Not entirely sure you've thought through how PageRank works all the way back. Critical to the way PageRank is calculated are respected sources. The PageRank vectors are initially (and in some cases periodically) fed by the value of these initial sources.

Here's an example. Let's say I wanted to rank the intellectual value of every poster on WebmasterWorld. One way I could do this is by simply drawing up a large network of directed connections between individuals where each connection represents a reply by one poster to another poster. I could then assign values to each connection based on the value of the poster who replied and say that a percentage of this value is transferred to the original poster who is being replied to. After applying some normalization at each step, I could build up a value rating for every poster on WebmasterWorld.

But there is a problem with this model. It is recursively defined and needs starting values. Do I simply give everybody the same initial starting value? If I did this, it might turn out that a lot of dumb guys like to hang out with each other here responding to each others posts humurously or out of boredom and members of this dumb guy group would rise to the top as most valuable posters. Alternatively I could ask Brett Tabke and GoogleGuy to identify (in secret of course ;))a small collection of posters they consider intelligent and knowledgeable on WebmasterWorld. We could assign these people an initial value rating to seed the algorithm described in the previous paragraph. From here we can recursively construct a value rating of all users.

Herein lies Google's problem. With the number of initial authorities like Yahoo, Looksmart and DMOZ diminishing for them, the likelihood of results being vastly artificially boosted by the popularity of the mere connectedness of the community in which they belong would be very high.
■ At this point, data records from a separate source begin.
-- ==== Sys2Proof/Machine/Estimation.lean ====
section
/-!
DEFINITION. What Distaff does on the chain for the estimation (ch. 08): open-wire sweeps (R289), bleed requests and quiet mode
(R284), the measurement activity (R295) and the measurement registers (R296, R297).
-/

namespace Sys2Proof.Machine

/-! ## Measurement activity (R295) -/

/-- The multi-sine of R276 is being injected, as the last status word and the bank in force show.
DEDUCED: log entry 36. -/
def Mach.multisineOn (m : Mach) : Bool := m.sense.capStat.getLsbD 15 && fieldOf (m.bankWord 0x80) 0 4 == 5

/-- A node has a non-zero bleed mask in force: as commanded, or on a STANDBY as its last record shows. -/
def Mach.nodeBleeds (m : Mach) (n : Nat) : Bool :=
  if m.role = .standby then
    match m.chain.lastRec.toList.getD n none with
    | some ws => (recordBytes ws).getD 19 0 &&& 0x3F != 0
    | none => false
  else ((m.chain.nodes.toList[n]?).map (·.bleed != 0)).getD false

/-- SNS_MEAS_STAT.activity. -/
def Mach.activity (m : Mach) : Nat :=
  let bleeds := m.positions.any m.nodeBleeds
  if m.launchPorts.isEmpty then 0
  else if m.flag F.SNS_MEAS_STAT_sweep_busy then 5
  else if m.multisineOn then (if bleeds then 4 else 3)
  else if bleeds then 2 else 1

/-- Distaff reports the activity (R297). -/
def Mach.activitySet (m : Mach) : Mach := m.when (m.domOn .sense) fun m => m.set F.SNS_MEAS_STAT_activity m.activity

/-! ## Requests to nodes (R284, R289) -/

/-- BLEED with a mask to one node, which takes it when it answers OK (R102).
DEDUCED: log entry 36. -/
def Mach.bleedSend (m : Mach) (n : Nat) (mask : BitVec 6) (taken : Bool) : Mach :=
  let req := [mask.setWidth 8]
  let p := m.mgmtPort n
  let m := m.mgmtSend p m.upNs n opBleed 0 req 0
  if taken then m.mgmtTake p n opBleed 0 req else m.count Reg.SNS_CNT_NODE_REF

/-- OPEN_WIRE with a wire, 0xFF to end, and the number of samples. -/
def Mach.openWireSend (m : Mach) (n wire : Nat) : Mach :=
  m.mgmtReq n opOpenWire 0 [BitVec.ofNat 8 wire, BitVec.ofNat 8 (m.get F.SNS_MEAS_CTRL_ow_samples)]

/-- The request word of a lane (R265). -/
def Mach.requestOf (m : Mach) (n : Nat) : Word := m.laneGet n 0x1160

/-- Its bits as an integer form holds them: the mantissa lies in [31:8] of the word. -/
def requestMask (w : Word) : BitVec 6 := (w >>> 8).setWidth 6

def requestOw (w : Word) : Bool := w.getLsbD 19

/-! ## Open-wire sweeps (R289) -/

/-- Step 1 for a wire of a node. -/
def Mach.wireBegin (m : Mach) (n wire : Nat) : Mach :=
  let m := (m.set F.SNS_MEAS_STAT_ow_node n).set F.SNS_MEAS_STAT_ow_wire wire
  ((m.bleedSend n 0 true).openWireSend n wire).mark .wire

/-- Go on with the next node of the sweep, or end it. -/
def Mach.sweepNext (m : Mach) : Mach :=
  match m.sense.sweep with
  | n :: _ => m.wireBegin n 0
  | [] => m.sweepEnd.activitySet

/-- A sweep may run: a SOLO or ACTIVE module whose cycles run. -/
def Mach.sweepMay (m : Mach) : Bool :=
  m.mayManage && m.cyclesOn && m.domOn .sense && m.domOn .chain && !m.power.distaffAbsent

/-- Start a sweep over the given nodes. -/
def Mach.sweepStart (m : Mach) (ns : List Nat) : Mach :=
  let m := { m.on F.SNS_MEAS_STAT_sweep_busy with sense := { m.sense with sweep := ns, sweepAbort := false } }
  (m.mark .sweep).sweepNext.activitySet

/-- OW_NOW (R289, R296): refused while a sweep runs or while no cycles run; a STANDBY starts none (R295).
DEDUCED: log entry 36. -/
def Mach.owNow (m : Mach) : Mach :=
  if m.flag F.SNS_MEAS_STAT_sweep_busy ∨ m.cyclesOn = false then m.refuse Err.refusedState
  else if m.role = .standby then m.refuse Err.role
  else m.when m.sweepMay fun m => m.sweepStart m.positions

def execOwNow (_master : Nat) (s : State) : Host.Outcome State Fault Refusal :=
  eff s (s.mach.access Reg.SNS_MEAS_CTRL Mach.owNow)

/-- OW_ABORT (R296): the sweep ends after the wire in test.
DEDUCED: log entry 36. -/
def Mach.owAbort (m : Mach) : Mach :=
  if m.flag F.SNS_MEAS_STAT_sweep_busy then { m with sense := { m.sense with sweepAbort := true } } else m

def execOwAbort (_master : Nat) (s : State) : Host.Outcome State Fault Refusal :=
  eff s (s.mach.access Reg.SNS_MEAS_CTRL Mach.owAbort)

/-- OW_SWEEP_PERIOD: ow_period seconds have passed, or nodes have set ow_req.
DEDUCED: log entry 36. -/
def Mach.owDue (m : Mach) (request : Bool) : Mach :=
  if m.sweepMay && !m.flag F.SNS_MEAS_STAT_sweep_busy then
    if request then
      let ns := m.positions.filter fun n => m.domOn .spin0 && requestOw (m.requestOf n)
      if ns.isEmpty then m else m.sweepStart ns
    else if m.get F.SNS_MEAS_CTRL_ow_period = 0 then m
    else
      let m := m.await .sweep (m.get F.SNS_MEAS_CTRL_ow_period * 1000000000)
      m.sweepStart m.positions
  else m

def execOwSweepPeriod (request : Bool) (s : State) : Host.Outcome State Fault Refusal := eff s (s.mach.owDue request)

/-- The node in test is done: its bleed mask is restored, and the sweep goes on. -/
def Mach.nodeDone (m : Mach) : Mach :=
  match m.sense.sweep with
  | [] => m
  | n :: rest =>
    let m := m.bleedSend n (requestMask ((m.sense.reqSeen.toList)[n]?.getD 0)) true
    let m := { m with sense := { m.sense with sweep := if m.sense.sweepAbort then [] else rest } }
    m.sweepNext

/-- OW_WIRE_TEST: a wire has been tested, with the answer of the node to OPEN_WIRE. -/
def Mach.wireTested (m : Mach) (status : BitVec 8) : Mach :=
  match m.sense.sweep with
  | [] => m
  | n :: _ =>
    let w := m.get F.SNS_MEAS_STAT_ow_wire
    let m := m.count (if status = 0 then Reg.SNS_CNT_OW else Reg.SNS_CNT_NODE_REF)
    let m := m.openWireSend n 0xFF
    if m.sense.sweepAbort ∨ m.cellsOf n ≤ w then m.nodeDone else m.wireBegin n (w + 1)

def execOwWireTest (status : BitVec 8) (s : State) : Host.Outcome State Fault Refusal :=
  eff s (s.mach.when (s.mach.sweepMay && s.mach.flag F.SNS_MEAS_STAT_sweep_busy) (·.wireTested status))

/-- OW_NODE_TIMEOUT: the node in test is skipped. -/
def execOwNodeTimeout (s : State) : Host.Outcome State Fault Refusal :=
  eff s (s.mach.when (s.mach.sweepMay && s.mach.flag F.SNS_MEAS_STAT_sweep_busy) fun m =>
    ((m.await .wire 10000000).count Reg.SNS_CNT_NODE_REF).nodeDone)

/-! ## The poll of the request words (R284, R297) -/

/-- One lane's request: BLEED to the node when the word has changed; a refused one is repeated at the next poll. A node under
test keeps its mask withheld. -/
def Mach.pollLane (m : Mach) (nacks : List Nat) (n : Nat) : Mach :=
  let w := m.requestOf n
  let seen := (m.sense.reqSeen.toList)[n]?.getD 0
  let take := fun m : Mach => { m with sense := { m.sense with reqSeen := m.sense.reqSeen.setIfInBounds n w } }
  if w = seen then m
  else if requestMask w = requestMask seen ∨ m.sense.sweep.head? = some n then take m
  else if n ∈ nacks then m.bleedSend n (requestMask w) false
  else take (m.bleedSend n (requestMask w) true)

/-- The positions of which some cell has a flag of R265. -/
def Mach.flagged (m : Mach) (b : Nat) : List Nat :=
  m.positions.filter fun n => (List.range 6).any fun j => (m.laneGet n (0x1120 + 4 * j)).getLsbD (8 + b)

/-- The cells with short_warn; a new one is reported (R296). -/
def Mach.shortWarns (m : Mach) : Mach :=
  let now := m.positions.flatMap fun n =>
    ((List.range 6).filter fun j => (m.laneGet n (0x1120 + 4 * j)).getLsbD 12).map fun j => 8 * n + j
  let m := m.when (now.any fun i => i ∉ m.sense.warnSeen) (·.on F.SNS_MEAS_IRQ_STAT_short_warn)
  { m with sense := { m.sense with warnSeen := now } }

/-- The measurement registers from the program's results (R293, R297): wires found open, short alarms, completed leas.
DEDUCED: log entry 36. -/
def Mach.measRegs (m : Mach) : Mach :=
  let m := m.posBits Reg.SNS_OW_FAIL F.SNS_MEAS_IRQ_STAT_open_wire (m.flagged 2)
  let m := (m.posBits Reg.SNS_SHORT F.SNS_MEAS_IRQ_STAT_short_alarm (m.flagged 5)).shortWarns
  let leas := BitVec.ofInt 32 (intForm (m.laneGet 0 0x1180))
  (m.when (leas != m.rd Reg.SNS_SPEC_LEA) (·.on F.SNS_MEAS_IRQ_STAT_lea_done)).wr Reg.SNS_SPEC_LEA leas

/-- REQUEST_WORD_POLL, every 10 ms; `nacks` are the nodes that answer anything but OK. -/
def Mach.requestPoll (m : Mach) (nacks : List Nat) : Mach :=
  if m.power.distaffAbsent || !m.domOn .spin0 || !m.domOn .sense then m
  else
    let m := m.when (m.mayManage && m.domOn .chain && m.cyclesOn) fun m => m.each m.positions fun m n => m.pollLane nacks n
    (m.when m.power.estSeen (·.measRegs)).activitySet

def execRequestWordPoll (nacks : List Nat) (s : State) : Host.Outcome State Fault Refusal := eff s (s.mach.requestPoll nacks)

/-- QUIET_MODE_WRITE (R284): config_cycle of every node, [15:8] D, [7] quiet, [6:0] T (R129). -/
def Mach.quietWrite (m : Mach) : Mach :=
  if m.mayManage && m.domOn .chain && m.domOn .spin0 && !m.power.distaffAbsent then
    let q := m.quietMode
    let m := m.mgmtReq 0xFF opWrite 0x0104 m.cycleReq
    m.when (m.domOn .sense) (·.setB F.SNS_MEAS_STAT_quiet q)
  else m

def execQuietModeWrite (s : State) : Host.Outcome State Fault Refusal := eff s s.mach.quietWrite

end Sys2Proof.Machine
end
Consider for example the large network of teenage gamers out there on the net who have websites and link to each other. Without the appropriate source values, our results could be dominated by the collective opinions of warez kiddies, free porn junkies and Britney Spears fans.

Intellectual property value sources are critical to Google's rankings and Google's serious options for seeding are running out.

 The Google filter is specificly targeted at commercial phrases and mom-and-pop commercial web sites. They could care less if a commercial business did not show up in the natural results

Well if they don't care, then they should care because their users definitely care. When I search for "cheap jewelry", who wants to see some site about a flea market in downtown Nowheresville that some University student bought some fake second-hand jewelry from for his girlfriend one drunken weekend? Or when I search for "fast cars", who wants to see a government report about accident rates on major highways? Commercial searches constitute a huge percentage of all searches.